Given a non-empty string s, at most one character is deleted. Determines whether it can become a palindrome string.

  • Example 1:

Input: s = “ABA” output: true

  • Example 2:

Input: s = “abca” Output: true Explanation: You can remove the C character.

  • Example 3:

Input: s = “ABC” Output: false

Their thinking

For judging palindrome strings, we can define the left and right Pointers, which initially point to the first and last character of the string respectively, and judge whether the left and right Pointers point to the same character each time. If not, it is not a palindrome string. If they are the same, move the left and right Pointers one bit to the middle until the left and right Pointers meet, and the string is a palindrome string.

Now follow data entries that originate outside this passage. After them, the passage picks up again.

-- ==== Sys2Proof/Machine/Newt.lean ====
section
/-! DEFINITION. A newt executing words (chapter 12): memory, checks of a word, its three phases, redirects, waits,
the timer, the mailbox unit. -/

namespace Sys2Proof.Machine

/-! ### Memory (R362) -/

def Newt.port (x : Newt) (p : Nat) : Word := tget portReset x.ports p

def putPort (p : Nat) (v : Word) (x : Newt) : Newt := { x with ports := tset portReset x.ports p v }

def State.setPort (n p : Nat) (v : Word) (s : State) : State := s.modNewt n (putPort p v)

/-- Where an address of the load/store unit lies. -/
inductive Region where
  | dmem | gather | regs | none
  deriving DecidableEq, Repr

def regionOf (a : Nat) : Region :=
  if 0x10000000 ≤ a ∧ a < 0x10010000 then .dmem
  else if 0x20000000 ≤ a ∧ a < 0x20800000 then .gather
  else if 0x40000000 ≤ a ∧ a < 0x40150000 then .regs
  else .none

/-- Little-endian bytes of a byte table. -/
def memRead (t : Tbl Byte) (a size : Nat) : Nat := leNat ((List.range size).map fun i => tget (fun _ => 0) t (a + i))

def memWrite (a : Nat) : List Byte → Tbl Byte → Tbl Byte
  | [], t => t
  | b :: r, t => memWrite (a + 1) r (tset (fun _ => 0) t a b)

/-- A load's value from its bytes: zero- or sign-extended to 32 bits. -/
def extend (size : Nat) (signed : Bool) (v : Nat) : Word :=
  if signed then BitVec.ofInt 32 (sext (8 * size) v) else BitVec.ofNat 32 v

/-- Size and signedness of a load or store trigger, and whether it stores (R381). -/
def lsuForm (p : Nat) : Nat × Bool × Bool :=
  match p with
  | 0x110 => (4, false, false)
  | 0x111 => (2, true, false)
  | 0x112 => (2, false, false)
  | 0x113 => (1, true, false)
  | 0x114 => (1, false, false)
  | 0x118 => (4, false, true)
  | 0x119 => (2, false, true)
  | _ => (1, false, true)

/-- The address a load or store trigger forms (R381). -/
def lsuAddr (b t : Word) : Nat := (b + t).toNat

/-! ### Results on their way (R370) -/

/-- A result lands in its port. -/
def land (x : Newt) (l : Landing) : Newt :=
  let x := putPort l.port l.value x
  if l.sticky = 0 then x else putPort 0x87 (x.port 0x87 ||| BitVec.ofNat 32 l.sticky) x

/-- A word starts: results whose word has come land, in trigger order. Also the sticky bits set in this word. -/
def landStep (x : Newt) : Newt × Nat :=
  let ls := x.landing.map fun l => { l with left := l.left - 1 }
  let due := ls.filter fun l => l.left == 0
  (due.foldl land { x with landing := ls.filter fun l => l.left != 0 },
    due.foldl (fun k l => k ||| l.sticky) 0)

/-- Every result in flight lands (R371). -/
def landAll (x : Newt) : Newt :=
  let x := x.landing.foldl land { x with landing := [] }
  { x with acc1 := x.acc, acc2 := x.acc }

/-! ### Reads (phase 1) -/

/-- The value a source port reads in the word at x.pc (R368, R380, R395). -/
def State.readPort (n p : Nat) (s : State) : Word :=
  let x := s.newt n
  match p with
  | 0x84 | 0x85 | 0x86 => accPart p (accGet x.acc2 ((x.port 0x81).toNat % 4))
  | 0x105 => BitVec.ofNat 32 (x.regq.length + 8 * x.gath.length)
  | 0x123 => BitVec.ofNat 32 x.pc
  | 0x124 => BitVec.ofNat 32 (n + 16 * (n / 4))
  | 0x142 => BitVec.ofNat 32 x.mbx.length
  | 0x160 => x.evpend.setWidth 32
  | 0x180 => if s.pmcMayRead n then x.cyc.extractLsb' 0 32 else 0
  | 0x181 => if s.pmcMayRead n then (x.cyc.extractLsb' 32 16).setWidth 32 else 0
  | 0x182 => BitVec.ofNat 32 x.tmr
  | _ => x.port p

/-- A move with its value. -/
structure Moved where
  slot : Nat
  dst : Nat
  v : Word
  deriving DecidableEq, Repr

def State.source (n : Nat) (s : State) (m : Move') : Moved :=
  { slot := m.slot, dst := m.dst, v := match m.src with | .val v => v | .port p => s.readPort n p }

/-! ### Writes (phase 2) -/

/-- A move into a W port (R366, R377, R379, R380). -/
def writePort (sticky : Nat) (x : Newt) (m : Moved) : Newt :=
  match m.dst with
  | 0x83 => putPort 0x83 (macModeWrite (x.port 0x83) m.v) x
  | 0x84 | 0x85 | 0x86 => { x with stage := tset (fun _ => 0) x.stage m.dst m.v }
  | 0x87 => putPort 0x87 ((m.v &&& 7) ||| BitVec.ofNat 32 sticky) x
  | _ => putPort m.dst m.v x

/-- The 72-bit value of the staged parts (R375). -/
def stagedParts (x : Newt) : BitVec 72 :=
  let g (p : Nat) : Nat := (tget (fun _ => (0 : Word)) x.stage p).toNat
  BitVec.ofNat 72 (g 0x84 + 2 ^ 32 * g 0x85 + 2 ^ 64 * (g 0x86 % 256))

In this problem, according to this idea, when we encounter two characters that do not match, we can try to delete both characters once and traverse the remaining string to see if it can form a palindrome string. If it still fails, it means that deleting a character does not make the string become a palindrome

code

class Solution {
    public boolean validPalindrome(String s) {

        int l=0,n=s.length(),r=n-1;
        while(l<r)
        {
            if(s.charAt(l)! =s.charAt(r)) {return toVlidPalindrome(s,l+1,r)||toVlidPalindrome(s,l,r-1);

            }
                r--;
                l++;
        }
        return true;
    }
    public boolean toVlidPalindrome(String s,int l,int r) {
        while(l<r)
        {
            if(s.charAt(l)! =s.charAt(r))return false;
            l++;
            r--;
        }
        return true; }}Copy the code

Time complexity: O(n), where n is the length of the string. The time complexity to determine whether the entire string is a palindrome string is O(n), and the time complexity to determine whether two substrings are palindrome strings when different characters are encountered is also O(n).

Space complexity: O(1). Only a limited amount of constant space needs to be maintained.